Sunday, August 7, 2011

Elaborating and Latest on Construction


In the post Glitches, I mentioned that I would elaborate further. So here it is. I was pretty happy with Marcelino and Jorge. I had booked them for two weeks a month until December end, the previous site owner who had employed them announcing vociferously that he’d employ other workers rather than give these two the small raise they wanted. In the circumstances, I fully expected that Marcelino and Jorge would respect our agreement as it did appear to me that they would no longer work for the previous employer. However, on the Monday of August 1st, after finishing one week only, they showed up saying that they were going to the other site. The previous owners whose house was already finished had insisted that they had priority as far as urgency was concerned. The workers, not wanting to displease them, agreed to drop the work at my place, thinking that I would welcome them back later. Not so. And I told them why.

I had already ordered the materials for the week’s work and felt pretty incensed at being treated in what I considered a very disrespectful, if not devious, way. Furthermore, if they could be swayed in not keeping to our agreement, I figured that they’d probably do it again. So, regretfully, I let them go and called it quits with them.

Thanks to Yvonne, I got two new workers on Wednesday, Demetrio and Ruben. In three days, they achieved what I had expected Marcelino and Jorge to do in one week. Not a bad decision, after all.

Back to construction.

Holes in the mamposteo were left strategically placed where castillos  (meaning castles or fortresses) would serve to arm the concrete to be poured into them. Here, I’m taking my time in explaining because it is all quite strange to me and I want to convey how different construction is to that of up North. The most obvious ones were the ones at each corner of each room. Others are where windows and doors are to be. Since the roof to come would be a boveda (brick dome ceiling) in each room but the bathroom, the weight of the bricks could upset the vertical integrity of the walls. This in turn may cause cracks in the walls. Not a happy outcome.

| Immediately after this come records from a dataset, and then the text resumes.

-- ==== Sys2Proof/Machine/Mailbox.lean ====
section
/-! DEFINITION. The mailbox layer: status codes, response frames and queues, credits, the acceptance checks of
Table HST.10, the checks of Table CMD.1, and the operations that are answered later (R599 to R608, R669 to R676). -/

namespace Sys2Proof.Machine

/-! ### Status codes (Table CMD.3) -/

def stOk : Nat := 0x0000
def stAccepted : Nat := 0x0001
def stBadHeader : Nat := 0x0010
def stBadCrc : Nat := 0x0011
def stBadLength : Nat := 0x0012
def stUnknownCommand : Nat := 0x0013
def stNoSession : Nat := 0x0014
def stNoCredit : Nat := 0x0015
def stDenied : Nat := 0x0020
def stNotAuth : Nat := 0x0021
def stModeForbids : Nat := 0x0022
def stBusy : Nat := 0x0030
def stConflict : Nat := 0x0031
def stNoTxn : Nat := 0x0032
def stTxnLimit : Nat := 0x0033
def stTimeout : Nat := 0x0034
def stRange : Nat := 0x0040
def stUnknownParam : Nat := 0x0041
def stReadOnly : Nat := 0x0042
def stNvNotReady : Nat := 0x0050
def stNvSupplyLow : Nat := 0x0051
def stNvProtected : Nat := 0x0052
def stNvPlaneBusy : Nat := 0x0053
def stNvFull : Nat := 0x0054
def stCalPrecondition : Nat := 0x0060
def stHardware : Nat := 0x0061
def stAbortedReset : Nat := 0x0070
def stAbortedFault : Nat := 0x0071
def stBankNotOwner : Nat := 0x0080
def stBankRetired : Nat := 0x0081
def stFwSignature : Nat := 0x0090
def stFwRollback : Nat := 0x0091

/-! ### Capability bits (Table CMD.2) -/

def capStatus : Nat := 0
def capRailCtl : Nat := 1
def capSeqEdit : Nat := 2
def capMargin : Nat := 3
def capPower : Nat := 4
def capNvUser : Nat := 5
def capNvConfig : Nat := 6
def capBanks : Nat := 7
def capCapture : Nat := 8
def capTags : Nat := 9
def capFwUpdate : Nat := 10
def capFaultClear : Nat := 11
def capTenantAdmin : Nat := 12
def capService : Nat := 13

/-- A tenant holds a capability (R613). -/
def hasCap (s : State) (n c : Nat) : Bool := bit (pn s 0x0202 n) c

/-! ### Frames and queues -/

/-- The default of a port entry, used only for an index outside the four ports. -/
def noPort : Port :=
  { ready := false, inReset := false, reqBuf := [], reqLen := 0, reqBusy := false, rspQ := [], rspWait := [], irqStatus := 0,
    irqMask := 0, irqNew := 0, winBank := 0, winDenied := false, winParity := false, winRetired := false, winUnbound := false,
    atopErr := false, winCount := 0, atopBusy := false, atopAddr := 0, atopOpnd := 0, atopResult := 0, scratch := 0,
    evtData := [], nacked := false, bound := none, busOut := [] }

/-- A port by index. -/
def port (s : State) (p : Nat) : Port := vget s.ports p noPort

/-- A tenant that does not exist: no session, nothing queued. -/
def noTenant : Tenant :=
  { session := none, authed := false, outstanding := 0, nonce := none, nonceAt := 0, fails := 0, lockout := false, lockAt := 0, authReq := false,
    queue := [], posted := 0, delivered := 0, overflowed := 0, txn := none, part := none }

/-- A tenant by number. -/
def tenant (s : State) (n : Nat) : Tenant := vget s.tenants n noTenant

/-- The 8-byte header of Table HST.9 with its check. -/
def frameHeader (tenant seq word len flags : Nat) : Bytes :=
  let h := leBytes 1 tenant ++ leBytes 1 seq ++ leBytes 2 word ++ leBytes 2 len ++ leBytes 1 flags
  h ++ leBytes 1 (headerCheck h)

/-- A frame: header, payload, CRC-16 (R599, R600). -/
def mkFrame (tenant seq word flags : Nat) (payload : Bytes) : Bytes :=
  let b := frameHeader tenant seq word payload.length flags ++ payload
  b ++ leBytes 2 (crc16 b)

/-- A credit of a tenant returns (R607). -/
def returnCredit (n : Nat) (s : State) : State := onTenant n (fun t => { t with outstanding := t.outstanding - 1 }) s

/-- Return a credit if one is held. -/
def returnIf (b : Bool) (n : Nat) (s : State) : State := if b then returnCredit n s else s

/-- A frame enters a port's queue; into an empty queue it is presented at once, which sets IRQ_STATUS.RSP (R605). -/
def enqueue (f : RspFrame) (p : Port) : Port :=
  if p.rspQ.isEmpty then Port.irq irqRsp { p with rspQ := [f] } else { p with rspQ := p.rspQ ++ [f] }

/-- A response posted now finds a place in its queue: the queue is not full, and no earlier response waits for a place (R606). -/
def hasPlace (s : State) (p : Nat) : Bool := decide ((port s p).rspQ.length < 32) && (port s p).rspWait.isEmpty

/-- Post a response: it enters the queue of 32 and its credit returns, or it waits with its credit (R606, R607). -/
def postResponse (p : Nat) (f : RspFrame) (since : Option Nat) (credit : Bool) (s : State) : State :=
  if hasPlace s p then returnIf credit f.tenant (onPort p (enqueue f) s)
  else onPort p (fun q => { q with rspWait := q.rspWait ++ [{ rsp := f, credit := credit, since := since, events := 0, closes := false }] }) s

/-- COMPLETED_LATER: more than 1 ms has passed since the request was accepted (R676). -/
def lateSince (s : State) (since : Option Nat) : Bool := since.any (fun a => decide (1000 < s.clk.us - a))

/-- Answer a request: the response carries its payload where R672 allows it. `since` is when the request was accepted, none where it was
not. -/
def respond (p n seq status : Nat) (payload : Bytes) (since : Option Nat) (credit : Bool) (s : State) : State :=
  postResponse p { tenant := n, seq := seq, status := status, frame := mkFrame n seq status (b2n (lateSince s since)) payload } since credit s

/-! ### Accepted requests -/

/-- What a command answers: at once, at once with an effect after the response is posted, accepted for later with
OP_COMPLETE, or owed synchronously. -/
inductive Reply where
  | done (status : Nat) (payload : Bytes) (s : State)
  | doneThen (status : Nat) (payload : Bytes) (s : State) (after : State → State)
  | accepted (s : State)
  | owed (s : State)

/-- A row of the command tables (R669, R670): code, capabilities, further rights, payload length, ranges, NV check,
modes, and the command's own rules and effect. -/
structure CmdDef where
  code : Nat
  caps : List Nat
  allow : Req → Bytes → Bool
  len : Bytes → Bool
  range : Bytes → Bool
  nv : Bool
  modes : Bytes → Mode → Bool
  body : Req → Bytes → State → Reply

/-- Modes column "Any" (Table CMD.1). -/
def anyMode : Bytes → Mode → Bool := fun _ m => m != .ship

/-- A payload of exactly `n` bytes (R671). -/
def lenIs (n : Nat) : Bytes → Bool := fun b => b.length == n

/-- No further right. -/
def allowAll : Req → Bytes → Bool := fun _ _ => true

/-- No range to check. -/
def anyRange : Bytes → Bool := fun _ => true

/-- The quota of a tenant: tenant.credits in force, or 1 on the recovery path (R607, R634). -/
def quota (s : State) (n : Nat) : Nat := if s.core.run = .halted then 1 else pn s 0x0203 n

/-- Codes that need no session and consume no credit (Table HST.10). -/
def sessionExempt (code : Nat) : Bool := code == 0x0100 || code == 0x0200

/-- Codes that need no authentication (Table HST.10). -/
def authExempt (code : Nat) : Bool := [0x0100, 0x0200, 0x0201, 0x0202, 0x0203].contains code

/-- The mailbox layer serves a port: READY is set, or the recovery path serves port 3 (R598, R633). -/
def serves (s : State) (p : Nat) : Bool := (port s p).ready || (s.core.run == .halted && p == 3)

/-- The commands of the recovery path (R634). -/
def recoveryCode (code : Nat) : Bool :=
  [0x0100, 0x0200, 0x0202, 0x0203, 0x0E00, 0x0E01, 0x0E02, 0x0E03, 0x0E04].contains code

/-- Checks 4 to 6 of Table HST.10: the status of the first that fails. -/
def acceptCheck (code : Nat) (r : Req) (s : State) : Option Nat :=
  let t := tenant s r.tenant
  if !sessionExempt code && t.session != some r.port then some stNoSession
  else if !authExempt code && t.authReq && !t.authed then some stNotAuth
  else if !sessionExempt code && decide (quota s r.tenant ≤ t.outstanding) then some stNoCredit
  else none

/-- Checks 1 to 6 of Table CMD.1, the recovery path's limits first (R634, R669, R670). -/
def commandCheck (d : CmdDef) (r : Req) (pl : Bytes) (s : State) : Option Nat :=
  if s.core.run == .halted && !recoveryCode d.code then some stUnknownCommand
  else if s.core.run == .halted && r.tenant != 63 then some stDenied
  else if !(d.caps.all (hasCap s r.tenant) && d.allow r pl) then some stDenied
  else if !d.len pl then some stBadLength
  else if !d.range pl then some stRange
  else if d.nv && !s.core.nvReady && s.core.run != .halted then some stNvNotReady
  else if !d.modes pl s.core.mode then some stModeForbids
  else none

/-- A request consumes one credit, IDENTIFY and SESSION_OPEN none (R607, Table HST.10). -/
def consume (code n : Nat) (s : State) : State :=
  if sessionExempt code then s else onTenant n (fun t => { t with outstanding := t.outstanding + 1 }) s

/-- The command's answer is posted (R672, R675). -/
def finish (code : Nat) (r : Req) (a : Reply) : State :=
  let c := !sessionExempt code
  match a with
  | .done st p s => respond r.port r.tenant r.seq st p (some s.clk.us) c s
  | .doneThen st p s k => k (respond r.port r.tenant r.seq st p (some s.clk.us) c s)
  | .accepted s => respond r.port r.tenant r.seq stAccepted [] (some s.clk.us) false s
  | .owed s => s

/-- Any answer to TABLE_WRITE other than OK discards the tenant's part buffer (R692). -/
def dropPart (code n : Nat) (s : State) : State := if code = 0x0405 then onTenant n (fun t => { t with part := none }) s else s

/-- Run an accepted request through Table CMD.1 and its own rules. -/
def runCommand (d : CmdDef) (r : Req) (pl : Bytes) (s : State) : State :=
  match commandCheck d r pl s with
  | some st => respond r.port r.tenant r.seq st [] (some s.clk.us) (!sessionExempt d.code) (dropPart d.code r.tenant s)
  | none => finish d.code r (d.body r pl s)

/-- The port bridges answer their buses: not in SHIP, before configuration recall, in a core reset, on hold-up or while FAB is
gated off (R34, R41, R44, R107, Table MOD.1). -/
def bridgeUp (s : State) : Bool :=
  s.core.recalled && !s.clk.gated && !s.core.holdup && s.core.mode != .ship && s.core.run != .inReset && s.core.run != .heldByPin

/-- The core domain is powered: every mode but SHIP (Table ARC.4). -/
def powered (s : State) : Bool := !(s.core.mode == .ship && s.core.run == .inReset)

/-- A happening in the core or analog domain: none while it has no power. -/
def onPower (f : State → State) (s : State) : State := if powered s then f s else s

/-- A happening in logic that configuration recall arms (R107). -/
def onLive (f : State → State) (s : State) : State := if powered s && s.core.recalled then f s else s

/-- A happening in logic that CNV or FAB clocks: none while they are gated off (R34). -/
def onClock (f : State → State) (s : State) : State := if powered s && s.core.recalled && !s.clk.gated then f s else s

/-- A happening in a block that reservoir hold-up stops (R41). -/
def onSys (f : State → State) (s : State) : State := if s.core.holdup then s else f s

/-- The port answers its bus: I3C with a dynamic or a static address, SPI while enabled, the UART with balls to use; no port during its
own reset (R585, R592, R631, R71). -/
def portOn (s : State) (p : Nat) : Bool :=
  !(port s p).inReset &&
    match p with
    | 0 => s.i3c.dynAddr.isSome || pn s 0x0208 != 0
    | 1 => true
    | 2 => pn s 0x020B == 1
    | 3 => pn s 0x020C == 0 || pn s 0x020C == 2 || (pn s 0x020C == 1 && s.inp.tc == 3)
    | _ => false

/-- A transaction on the bus of one port. -/
def onPortBus (p : Nat) (f : State → State) (s : State) : State := if bridgeUp s && portOn s p then f s else s

/-- The watchdog restarts: it counts anew, with sys.watchdog_ms taken up (R51, Table ARC.7). -/
def wdStart (s : State) : State :=
  let s1 := takeOcc .watchdog s
  { s1 with core := { s1.core with wdMs := pn s1 0x0105, wdFrom := s1.clk.us } }

/-- The foreground loop of firmware that runs restarts the watchdog (R51, "When Fumarole work meets the watchdog"): the model does so
where firmware takes a request, and in a step with no command waiting (assumption 62). -/
def wdKick (s : State) : State := if fwRuns s then wdStart s else s

/-- The checks of Table HST.10 and the command. -/
def serveChecked (d : CmdDef) (r : Req) (pl : Bytes) (s : State) : State :=
  match acceptCheck d.code r s with
  | some st => respond r.port r.tenant r.seq st [] none false (dropPart d.code r.tenant s)
  | none => runCommand d r pl (consume d.code r.tenant s)

/-- A request on a port whose bridge is up. -/
def serveUp (d : CmdDef) (r : Req) (pl : Bytes) (s : State) : State :=
  if serves s r.port then serveChecked d r pl (wdKick s) else setIrq r.port irqReject s

/-- A request of a known command, copied and checked (R603, R604, R607). A port that does not serve ignores the
SUBMIT and sets REQ_REJECT (R598); a bridge that is down takes nothing. -/
def serve (d : CmdDef) (r : Req) (pl : Bytes) (s : State) : State := onPortBus r.port (serveUp d r pl) s

/-! ### Operations answered later -/

/-- Record an accepted operation (R675). -/
def addOp (kind : OpKind) (code : Nat) (r : Req) (async : Bool) (s : State) : State :=
  { s with ops := s.ops ++ [{ kind := kind, port := r.port, tenant := r.tenant, seq := r.seq, code := code, async := async,
                              credit := true, silent := false, accepted := s.clk.us }] }

/-- The argument of OP_COMPLETE (Table CMD.17). -/
def opArg (n seq status : Nat) : Nat := n % 256 ||| (seq % 256) <<< 8 ||| (status % 65536) <<< 16

/-- An accepted operation ends: OP_COMPLETE with its credit, or the owed response (R607, R675, R676). -/
def endOp (o : PendOp) (status : Nat) (payload : Bytes) (s : State) : State :=
  if o.async then
    returnIf o.credit o.tenant
      (postOwn o.tenant 0x0F03 (o.code % 256) (o.code / 256) (opArg o.tenant o.seq status) s)
  else if o.silent then s
  else respond o.port o.tenant o.seq status payload (some o.accepted) o.credit s

/-- The first operation of a kind ends. -/
def completeOp (k : OpKind) (status : Nat) (payload : Bytes) (s : State) : State :=
  match s.ops.find? (fun o => o.kind == k) with
  | some o => endOp o status payload { s with ops := s.ops.erase o }
  | none => s

/-- An operation of a kind is in flight. -/
def opRuns (k : OpKind) (s : State) : Bool := s.ops.any (fun o => o.kind == k)

/-- Answer synchronously now, or owe the answer: ACCEPTED when ASYNC_OK allows (R675). -/
def deferOp (kind : OpKind) (code : Nat) (r : Req) (s : State) : Reply :=
  if r.asyncOk then .accepted (addOp kind code r true s) else .owed (addOp kind code r false s)

/-- A refusal that changes nothing (R674). -/
def refuse (status : Nat) (s : State) : Reply := .done status [] s

end Sys2Proof.Machine
end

Here is a photo that gives an idea of the placement of castillos. You will also notice how the mamposteo is based on the floor plan and will support each and every wall, inside and out. The walls of bricks and cement blocks will be first erected vertically, then tied at both the top and bottom to the castillos, thus solidly anchored horizontally. Vertically then, a form will be built around the open parts of the castillos and concrete will be poured into the forms. I wouldn’t be surprised if my casita lasted as long as the pyramids… And we don’t even get earthquakes or other natural disasters here in the wonderful and safe state of Querétaro!

Castillos 005-1

The next photos show two different types of castillos : this one is prefabricated and referred to as Armex:

Castillos 004-1The next one is made of 4 re-bars (3/8 inch) cut to desired height and around which annillos or rings (which happen to be rectangular…one word fits all) are affixed by the mason with metal wire. Here’s what it looks like. They are sturdier than regular Armex. I’m told that the corners are crucial for integrity of both the walls and the ceiling.

Castillos 020-1








In the case of the holes in the mamposteo, they went pretty deep. The soil had to be excavated until the solid layer of tepetate (calcium carbonate many meters deep) could be encountered. So I had to ask the mason to elevate the bottom of the base to leave about 70 cm. height for anchoring the castillos. Solid planks or whatever could serve to complete a form in which concrete was poured with larger stones added to make a more solid base for the castillos. These forms are removed when the concrete is sufficiently matured. Afterwards, the trench in which the mason works will be filled with soil or tepetate or… whatever material is available and cheap. The photo on the right shows how deep the trench was made to arrive at the solid level of tepetate.

Castillos 014-1Castillos 018-1

Much earlier than I had thought, I ran out of materials. The mortar mix for the stone build-up is 4 parts lime to one part cement. The mix for concrete besides gravel is pure cement and sand. At that rate I ran out of cement pretty quickly.

Here were my costs:

20 bags of cement at $110 each               2200 pesos

25 bags of lime at $35 each                       875 “

1 load of sand                                          650 “

11 varillas (re-bars) at $87 each                 957 “

4 varillas at $89 each (price increase)          356 “

65 kg annillos at $15.96/kg                         958 “

5 kg metal wire at $112/kg                           80 “

9 Armex castillos at $112 each                   1008 “

Manpower 1 week                                    2600 “

Manpower week 2 less 2 days                    1530 “


                                            Total     $11,214 pesos

For ease of reading, I have rounded the amounts.

Since I will return to construction only at the end of August, this should leave me time to make a table that will make the reading of the costs easier to read. 

I also intend to work (I may have said this earlier?) on my other blog, which has been seriously neglected.

1 comment:

RunNRose said...

Hi. I'm glad to know that your house construction is moving right along! Please convert the money to U.S. dollars. You used the dollar sign, but then you talked about pesos. My brain only functions with dollars!